Mouton and Barnes’ new work will feature Mouton as speaker, with Apollo and a vocal ensemble alongside her. Mouton has told Detrick that, to evoke the collision of reality and revisionism, the piece may unfold with her reciting lines of her poetry, then the singers immediately altering them. “I think that has a lot of potential,” Detrick says. The concert also will reprise a piece from Apollo’s 20×2020 commissioning series: John Cornelius’ PAX, based on poetry by Langston Hughes.

Apollo will close its season by recalling composers who have confronted other harsh fates (May 24). Trio à cordes by Dick Kattenburg, a Dutch composer who included tinges of jazz in his music—until his death at Auschwitz in 1944—will pay homage to those who have suffered the ultimate silencing.

Mental illness struck down Romantic-period icon Robert Schumann, but Apollo will salute him through a work from a happier phase: his exuberant Piano Quintet, a chamber-music favorite. Apollo will enlist Turkish pianist Tugçe Özcivan, a doctoral student at the University of Houston’s Moores School of Music, for the dashing keyboard part.

“I’ve never played the Schumann Piano Quintet. I don’t think any of us (in Apollo) have,” Detrick says. “It’s one of those magnificent, standard-bearing works that any musician should perform.” Schumann’s virtuosic music, he adds, will help the group “keep up our chops” in terms of string-instrument technique.

Lest anyone think Apollo has forgotten its world-music roots, the season finale also will include a new work by the young Dutch composer Joey Roukens. As a composer, Roukens “comes from a Philip Glass, quasi-minimalist background,” Detrick says, but this piece takes Dutch folk songs as its jumping-off point.

“I always think it’s interesting, when you give a composer folk songs or melodies, (to see) how they integrate that into their aesthetic,” Detrick says. He adds that Roukens’ new piece “looks very challenging” technically, “so we’re going to start working on that soon.”

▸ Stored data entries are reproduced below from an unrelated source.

-- ==== Sys2Proof/Tests/Slice0.lean ====
section
/-! SUPPORT. The model's own tests: ill-formed terms refused, words written out from the spec's encodings and
decoded, single steps on the spec's examples, and a witness for the hypotheses of every statement. Expected values
come from spec/ (95_test_vectors.md, the examples of the rules), never from the model. -/

namespace Sys2Proof.Tests

open Sys2Proof.Config Sys2Proof.Machine Sys2Proof.Safety

/-- The next state of an answer; none where it is a fault or a refusal. -/
def next? (a : Answer) : Option State :=
  match a with
  | .next s => some s
  | .fault _ | .refused _ => none

/-- An open link with the receiver at a phase and a buffer that was received whole. -/
def opened (phase : Phase) (buf : List Byte) : State :=
  { State.reset with link := .opened, phase := phase, rxbuf := buf, rxhist := buf }

/-- What an answer returned. -/
def returned (a : Answer) : Option Result := (next? a).map (·.result)

/-- The frame of `RESPONSE 0x07, 0x05DC` (95_test_vectors.md section 2.1). -/
def rpmFrame : List Byte := [0x3A, 0x07, 0x05, 0xDC, 0xDE, 0x3B, 0x0A]

/-- The same frame with a wrong checksum (R123, examples). -/
def badFrame : List Byte := [0x3A, 0x07, 0x04, 0xDC, 0xDE, 0x3B, 0x0A]

/-- A queue of capacity 1 that is full, with a valid frame in the buffer. -/
def fullQueue : State :=
  { opened .scanning rpmFrame with msgqCap := some 1, msgq := [⟨1, 0x01, 0x0000⟩], emitted := [⟨1, 0x01, 0x0000⟩] }

/-- Another record that keeps R8: other markers, and the codes of two types exchanged. -/
def other : WireConfig := { hw with start := 0x3C, endMarker := 0x3D, response := 3, readRequest := 0 }

/-- A `LINK_CLOSE` and a `RESET` of the controller, behind a valid frame that a full queue holds. -/
def resetBehindClose : State :=
  { fullQueue with inbox := [⟨.controller, .call .linkClose⟩, ⟨.controller, .call .reset⟩] }

/-! ### Well-formedness: one ill-formed term for each check -/

-- Checksum of a per-id row (R73): 0xDE is right for RESPONSE 0x07, 0x05DC.
theorem test_wf_checksum_of_id_row :
    (Instr.response07 0x05DC 0xDE 0x0A).wellFormed hw = true ∧ (Instr.response07 0x05DC 0xDF 0x0A).wellFormed hw = false ∧
    (Instr.status3F 0xFFFF 0x7F 0xFF).wellFormed hw = true ∧ (Instr.status3F 0xFFFF 0x7E 0xFF).wellFormed hw = false ∧
    (Instr.writeRequest0C 0x0001 0x8D 0x0A).wellFormed hw = true ∧
    (Instr.writeRequest0C 0x0001 0x0D 0x0A).wellFormed hw = false ∧
    (Instr.readRequest07 0x0000 0xC7 0x0A).wellFormed hw = true ∧
    (Instr.readRequest07 0x0001 0xC7 0x0A).wellFormed hw = false := by decide

-- Checksum and index of a per-type row (opcode_table.json "constraint").
theorem test_wf_type_row :
    (Instr.response 0x07 0x05DC 0xDE 0x0A).wellFormed hw = true ∧ (Instr.response 0x07 0x05DC 0xDD 0x0A).wellFormed hw = false ∧
    (Instr.response 0x11 0x0000 0x11 0x0A).wellFormed hw = false ∧ (Instr.status 0x03 0x1234 0x65 0x0A).wellFormed hw = false ∧
    (Instr.writeRequest 0x11 0x0000 0x91 0x0A).wellFormed hw = false ∧
    (Instr.readRequest 0x3F 0xFFFF 0xFF 0x0A).wellFormed hw = false := by decide

-- Index of a bare message row (section 2.3, the last known index of each enumeration and the next one).
theorem test_wf_message_row :
    (Instr.responseMsg 0x10 0x0000).wellFormed hw = true ∧ (Instr.responseMsg 0x11 0x0000).wellFormed hw = false ∧
    (Instr.statusMsg 0x3F 0x0000).wellFormed hw = true ∧ (Instr.statusMsg 0x16 0x0000).wellFormed hw = false ∧
    (Instr.writeRequestMsg 0x11 0x0000).wellFormed hw = false ∧ (Instr.readRequestMsg 0x15 0x0000).wellFormed hw = false := by
  decide

-- Domain of PAYLOAD_FROM_INT (section 2.4).
theorem test_wf_conversion :
    (Instr.payloadFromInt (-32768) true).wellFormed hw = true ∧ (Instr.payloadFromInt (-32769) true).wellFormed hw = false ∧
    (Instr.payloadFromInt 32768 true).wellFormed hw = false ∧ (Instr.payloadFromInt 65535 false).wellFormed hw = true ∧
    (Instr.payloadFromInt 65536 false).wellFormed hw = false ∧ (Instr.payloadFromInt (-1) false).wellFormed hw = false := by
  decide

-- The record of R8: four distinct codes, `FRAME_LEN = 1 + MSG_LEN + 3`.
theorem test_wf_config :
    hw.wf = true ∧ other.wf = true ∧ ({ hw with status := 0 }).wf = false ∧ ({ hw with frameLen := 8 }).wf = false ∧
    ({ hw with msgLen := 4, frameLen := 8 }).wf = false := by decide

/-! ### Decoding: a word of every row that has an encoding, written out from R61 to R67 -/

-- `RESPONSE`, payload 0x1234: `3A id 12 34 (id^12^34) 3B 0A`.
theorem test_decode_response_low :
    [0x3A001234263B0A, 0x3A011234273B0A, 0x3A021234243B0A, 0x3A031234253B0A, 0x3A041234223B0A,
     0x3A051234233B0A, 0x3A061234203B0A, 0x3A071234213B0A, 0x3A0812342E3B0A].map (decodeTableWord 56) =
    [some (.response00 0x1234 0x26 0x0A), some (.response01 0x1234 0x27 0x0A),
     some (.response02 0x1234 0x24 0x0A), some (.response03 0x1234 0x25 0x0A),
     some (.response04 0x1234 0x22 0x0A), some (.response05 0x1234 0x23 0x0A),
     some (.response06 0x1234 0x20 0x0A), some (.response07 0x1234 0x21 0x0A),
     some (.response08 0x1234 0x2E 0x0A)] := by decide

-- `RESPONSE`, payload 0x1234: `3A id 12 34 (id^12^34) 3B 0A`.
theorem test_decode_response_high :
    [0x3A0912342F3B0A, 0x3A0A12342C3B0A, 0x3A0B12342D3B0A, 0x3A0C12342A3B0A, 0x3A0D12342B3B0A,
     0x3A0E1234283B0A, 0x3A0F1234293B0A, 0x3A101234363B0A].map (decodeTableWord 56) =
    [some (.response09 0x1234 0x2F 0x0A), some (.response0A 0x1234 0x2C 0x0A),
     some (.response0B 0x1234 0x2D 0x0A), some (.response0C 0x1234 0x2A 0x0A),
     some (.response0D 0x1234 0x2B 0x0A), some (.response0E 0x1234 0x28 0x0A),
     some (.response0F 0x1234 0x29 0x0A), some (.response10 0x1234 0x36 0x0A)] := by decide

-- `STATUS`, payload 0x1234: `3A id 12 34 (id^12^34) 3B 0A`.
theorem test_decode_status_low :
    [0x3A401234663B0A, 0x3A411234673B0A, 0x3A421234643B0A, 0x3A501234763B0A, 0x3A511234773B0A, 0x3A521234743B0A].map (decodeTableWord 56) =
    [some (.status00 0x1234 0x66 0x0A), some (.status01 0x1234 0x67 0x0A), some (.status02 0x1234 0x64 0x0A),
     some (.status10 0x1234 0x76 0x0A), some (.status11 0x1234 0x77 0x0A), some (.status12 0x1234 0x74 0x0A)] := by decide

-- `STATUS`, payload 0x1234: `3A id 12 34 (id^12^34) 3B 0A`.
theorem test_decode_status_high :
    [0x3A531234753B0A, 0x3A541234723B0A, 0x3A551234733B0A, 0x3A7E1234583B0A, 0x3A7F1234593B0A].map (decodeTableWord 56) =
    [some (.status13 0x1234 0x75 0x0A), some (.status14 0x1234 0x72 0x0A), some (.status15 0x1234 0x73 0x0A),
     some (.status3E 0x1234 0x58 0x0A), some (.status3F 0x1234 0x59 0x0A)] := by decide

-- `WRITE_REQUEST`, payload 0x1234: `3A id 12 34 (id^12^34) 3B 0A`.
theorem test_decode_writeRequest_low :
    [0x3A801234A63B0A, 0x3A811234A73B0A, 0x3A821234A43B0A, 0x3A831234A53B0A, 0x3A841234A23B0A,
     0x3A851234A33B0A, 0x3A861234A03B0A, 0x3A871234A13B0A, 0x3A881234AE3B0A].map (decodeTableWord 56) =
    [some (.writeRequest00 0x1234 0xA6 0x0A), some (.writeRequest01 0x1234 0xA7 0x0A),
     some (.writeRequest02 0x1234 0xA4 0x0A), some (.writeRequest03 0x1234 0xA5 0x0A),
     some (.writeRequest04 0x1234 0xA2 0x0A), some (.writeRequest05 0x1234 0xA3 0x0A),
     some (.writeRequest06 0x1234 0xA0 0x0A), some (.writeRequest07 0x1234 0xA1 0x0A),
     some (.writeRequest08 0x1234 0xAE 0x0A)] := by decide

-- `WRITE_REQUEST`, payload 0x1234: `3A id 12 34 (id^12^34) 3B 0A`.
theorem test_decode_writeRequest_high :
    [0x3A891234AF3B0A, 0x3A8A1234AC3B0A, 0x3A8B1234AD3B0A, 0x3A8C1234AA3B0A, 0x3A8D1234AB3B0A,
     0x3A8E1234A83B0A, 0x3A8F1234A93B0A, 0x3A901234B63B0A].map (decodeTableWord 56) =
    [some (.writeRequest09 0x1234 0xAF 0x0A), some (.writeRequest0A 0x1234 0xAC 0x0A),
     some (.writeRequest0B 0x1234 0xAD 0x0A), some (.writeRequest0C 0x1234 0xAA 0x0A),
     some (.writeRequest0D 0x1234 0xAB 0x0A), some (.writeRequest0E 0x1234 0xA8 0x0A),
     some (.writeRequest0F 0x1234 0xA9 0x0A), some (.writeRequest10 0x1234 0xB6 0x0A)] := by decide

-- `READ_REQUEST`, payload 0x1234: `3A id 12 34 (id^12^34) 3B 0A`.
theorem test_decode_readRequest_low :
    [0x3AC01234E63B0A, 0x3AC11234E73B0A, 0x3AC21234E43B0A, 0x3AC31234E53B0A, 0x3AC41234E23B0A,
     0x3AC51234E33B0A, 0x3AC61234E03B0A, 0x3AC71234E13B0A, 0x3AC81234EE3B0A].map (decodeTableWord 56) =
    [some (.readRequest00 0x1234 0xE6 0x0A), some (.readRequest01 0x1234 0xE7 0x0A),
     some (.readRequest02 0x1234 0xE4 0x0A), some (.readRequest03 0x1234 0xE5 0x0A),
     some (.readRequest04 0x1234 0xE2 0x0A), some (.readRequest05 0x1234 0xE3 0x0A),
     some (.readRequest06 0x1234 0xE0 0x0A), some (.readRequest07 0x1234 0xE1 0x0A),
     some (.readRequest08 0x1234 0xEE 0x0A)] := by decide

-- `READ_REQUEST`, payload 0x1234: `3A id 12 34 (id^12^34) 3B 0A`.
theorem test_decode_readRequest_high :
    [0x3AC91234EF3B0A, 0x3ACA1234EC3B0A, 0x3ACB1234ED3B0A, 0x3ACC1234EA3B0A, 0x3ACD1234EB3B0A,
     0x3ACE1234E83B0A, 0x3ACF1234E93B0A, 0x3AD01234F63B0A].map (decodeTableWord 56) =
    [some (.readRequest09 0x1234 0xEF 0x0A), some (.readRequest0A 0x1234 0xEC 0x0A),
     some (.readRequest0B 0x1234 0xED 0x0A), some (.readRequest0C 0x1234 0xEA 0x0A),
     some (.readRequest0D 0x1234 0xEB 0x0A), some (.readRequest0E 0x1234 0xE8 0x0A),
     some (.readRequest0F 0x1234 0xE9 0x0A), some (.readRequest10 0x1234 0xF6 0x0A)] := by decide

-- The rows of R66: an id byte that is not legal (R68) is read by its type. `3A (t<<6|i) 12 34 cks 3B FF`.
theorem test_decode_type_rows :
    [0x3A111234373BFF, 0x3A431234653BFF, 0x3ABF1234993BFF, 0x3AD11234F73BFF].map (decodeTableWord 56) =
    [some (.response 0x11 0x1234 0x37 0xFF), some (.status 0x03 0x1234 0x65 0xFF),
     some (.writeRequest 0x3F 0x1234 0x99 0xFF), some (.readRequest 0x11 0x1234 0xF7 0xFF)] := by decide

-- `MSG24` words (R61; 95_test_vectors.md section 2.2).
theorem test_decode_message_rows :
    [0x108000, 0x7E002A, 0x903A3A, 0xC70000, 0xFFFFFF].map (decodeTableWord 24) =
    [some (.responseMsg 0x10 0x8000), some (.statusMsg 0x3E 0x002A), some (.writeRequestMsg 0x10 0x3A3A),
     some (.readRequestMsg 0x07 0x0000), some (.readRequestMsg 0x3F 0xFFFF)] := by decide

-- Windows without their markers are no row (R69), and there are no other lengths (R72).
theorem test_decode_refuses :
    decode hw [0x3B, 0x07, 0x05, 0xDC, 0xDE, 0x3B, 0x0A] = .error .badStart ∧
    decode hw [0x3A, 0x3A, 0xC7, 0x00, 0x00, 0xC7, 0x3B] = .error .badEnd ∧
    decode hw [] = .error .noSuchFormat ∧ decode hw (rpmFrame ++ [0x00]) = .error .noSuchFormat ∧
    decodeTableWord 64 0x3A0705DCDE3B0A = none := by decide

-- The 56-bit word of a window has byte 0 on top (R62, R73).
theorem test_windowWord : windowWord ⟨0x3A, 0xC7, 0x12, 0x34, 0xE1, 0x3B, 0x0A⟩ = 0x3AC71234E13B0A := by decide

-- Mask and match of a per-id row and of a per-type row (opcode_table.json, `READ_REQUEST 0x07` and `READ_REQUEST`).
theorem test_rowMatch :
    rowMask? (.readRequest07 0 0 0) = some 0xFFFF000000FF00 ∧ rowMatch? hw (.readRequest07 0 0 0) = some 0x3AC70000003B00 ∧
    rowMask? (.readRequest 0x07 0 0 0) = some 0xFFC0000000FF00 ∧
    rowMatch? hw (.readRequest 0x07 0 0 0) = some 0x3AC00000003B00 := by decide

-- Operations have no encoding (R76); rows have theirs.
theorem test_encode :
    encode hw (.rxAppend [0x3A]) = none ∧ encode hw (.response07 0x05DC 0xDE 0x0A) = some rpmFrame ∧
    encode hw (.statusMsg 0x3E 0x002A) = some [0x7E, 0x00, 0x2A] := by decide

/-! ### Codecs: the spec's vectors (95_test_vectors.md section 2) -/

theorem test_msgEncode :
    returned (exec (.msgEncode 3 0x07 0x0000) State.reset) = some (.bytes [0xC7, 0x00, 0x00]) ∧
    returned (exec (.msgEncode 3 0x3F 0xFFFF) State.reset) = some (.bytes [0xFF, 0xFF, 0xFF]) := by decide

theorem test_msgDecode :
    returned (exec (.msgDecode ⟨0x40, 0xFF, 0xFE⟩) State.reset) = some (.decoded ⟨1, 0x00, 0xFFFE, true⟩) ∧
    returned (exec (.msgDecode ⟨0x3A, 0x00, 0x00⟩) State.reset) = some (.decoded ⟨0, 0x3A, 0x0000, false⟩) := by decide

theorem test_indexKnown :
    returned (exec (.indexKnown 1 0x0F) State.reset) = some (.truth false) ∧
    returned (exec (.indexKnown 3 0x10) State.reset) = some (.truth true) := by decide

theorem test_payload_readings :
    returned (exec (.payloadU 0xF18C) State.reset) = some (.natural 61836) ∧
    returned (exec (.payloadS 0xF18C) State.reset) = some (.integer (-3700)) ∧
    returned (exec (.payloadS 0x7FFF) State.reset) = some (.integer 32767) := by decide

theorem test_payloadFromInt :
    returned (exec (.payloadFromInt (-3700) true) State.reset) = some (.payload 0xF18C) ∧
    returned (exec (.payloadFromInt 65535 false) State.reset) = some (.payload 0xFFFF) ∧
    exec (.payloadFromInt 32768 true) State.reset = .refused (.payloadOutOfRange 32768 true) :=
  ⟨by decide, by decide, rfl⟩

theorem test_xor8 : returned (exec (.xor8 ⟨0x01, 0xF1, 0x8C⟩) State.reset) = some (.byte 0x7C) := by decide

theorem test_frameEncode :
    returned (exec (.frameEncode ⟨0x55, 0x80, 0x00⟩) State.reset) =
      some (.bytes [0x3A, 0x55, 0x80, 0x00, 0xD5, 0x3B, 0x0A]) := by decide

theorem test_frameDecode :
    returned (exec (.frameDecode ⟨0x3A, 0x07, 0x05, 0xDC, 0xDE, 0x3B, 0x0A⟩) State.reset) =
      some (.frame ⟨0x3A, ⟨0x07, 0x05, 0xDC⟩, 0xDE, 0x3B, 0x0A, ⟨0, 0x07, 0x05DC, true⟩⟩) := by decide

theorem test_frameStatus :
    returned (exec (.frameStatus ⟨0x3A, 0x07, 0x04, 0xDC, 0xDE, 0x3B, 0x0A⟩) State.reset) =
      some (.flags ⟨true, true, false, true⟩) ∧
    returned (exec (.frameStatus ⟨0x3A, 0x3A, 0xC7, 0x00, 0x00, 0xC7, 0x3B⟩) State.reset) =
      some (.flags ⟨true, false, false, false⟩) := by decide

theorem test_frameIsvalid :
    returned (exec (.frameIsvalid ⟨0x3A, 0xC7, 0x00, 0x00, 0xC7, 0x3B, 0xFF⟩) State.reset) = some (.truth true) ∧
    returned (exec (.frameIsvalid ⟨0x3A, 0x11, 0x00, 0x00, 0x11, 0x3B, 0x0A⟩) State.reset) = some (.truth false) := by
  decide

/-! ### Synchronizer: the examples of R141 to R149 -/

theorem test_rxAppend :
    (next? (exec (.rxAppend [0x01, 0x8D]) (opened .refill [0x3A, 0x8C, 0x00]))).map (fun t => (t.rxbuf, t.phase)) =
      some ([0x3A, 0x8C, 0x00, 0x01, 0x8D], .scanning) := by decide

theorem test_rxScan_short :
    (next? (exec .rxScan (opened .scanning [0x00, 0x11]))).map (fun t => (t.rxbuf, t.phase)) =
      some ([0x00, 0x11], .refill) := by decide

theorem test_rxScan_discard :
    (next? (exec .rxScanDiscard (opened .scanning [0x01, 0x02, 0x03, 0x04, 0x05, 0x06, 0x07]))).map
      (fun t => (t.rxbuf, t.phase, t.consumed, t.labels)) = some ([], .refill, 7, [.discardNoMarker 7]) := by decide

theorem test_rxScan_wait :
    (next? (exec .rxScanWait (opened .scanning [9, 9, 9, 9, 9, 9, 9, 9, 9, 9, 0x3A, 0xC7, 0x00, 0x00]))).map
      (fun t => (t.rxbuf.length, t.phase)) = some (14, .refill) := by decide

theorem test_rxScan_emit :
    (next? (exec .rxScanEmit (opened .scanning [0x55, 0x3A, 0xC7, 0x00, 0x00, 0xC7, 0x3B, 0x0A]))).map
      (fun t => (t.rxbuf, t.phase, t.msgq)) = some ([], .scanning, [⟨3, 0x07, 0x0000⟩]) := by decide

A new ingredient in all this is Apollo’s new violist: Aria Cheregosha takes over for Whitney Bullock, who stepped down at the end of last season. A native of North Carolina, Cheregosha studied at the New England Conservatory and The Juilliard School. While her Persian ancestry dovetails with Apollo’s world-music interests, Detrick notes, that wasn’t why the group picked Cheregosha from among the series of violists who tried out last season. He chalks it up to the “group synergy” everyone felt.

“Her passion for music exudes from her playing,” Detrick explains. “She plays with a lot of conviction, and she jells with the rest of our playing styles.”

“This past year was very illuminating, working with violists of many different backgrounds,” Detrick adds. “We—the core members of Apollo—all grew as a result of … working with so many violists of such high caliber. It made us better people, too.”

Last season—Apollo’s 15th—also included the group’s debut at Washington’s Kennedy Center for the Performing Arts, as well as its third appearance at New York’s Carnegie Hall. The Washington audience took in the group’s “Mekong: Soul” program, including dancers and visual artists from Southeast Asia. New Yorkers heard a selection of Apollo’s commissioned works, including Cornelius’ PAX and Chickasaw composer Jerod Tate’s MoonStrike.

“Obviously, New York is the center of the artistic universe in a lot of ways, so you want to get there and perform as much as you can,” Detrick says. “But it was most special to us to feature some of our favorite commissions from the past 10 years. … It was wonderful to bring along some of our collaborators to show New York and the world what we’ve got going on down here.”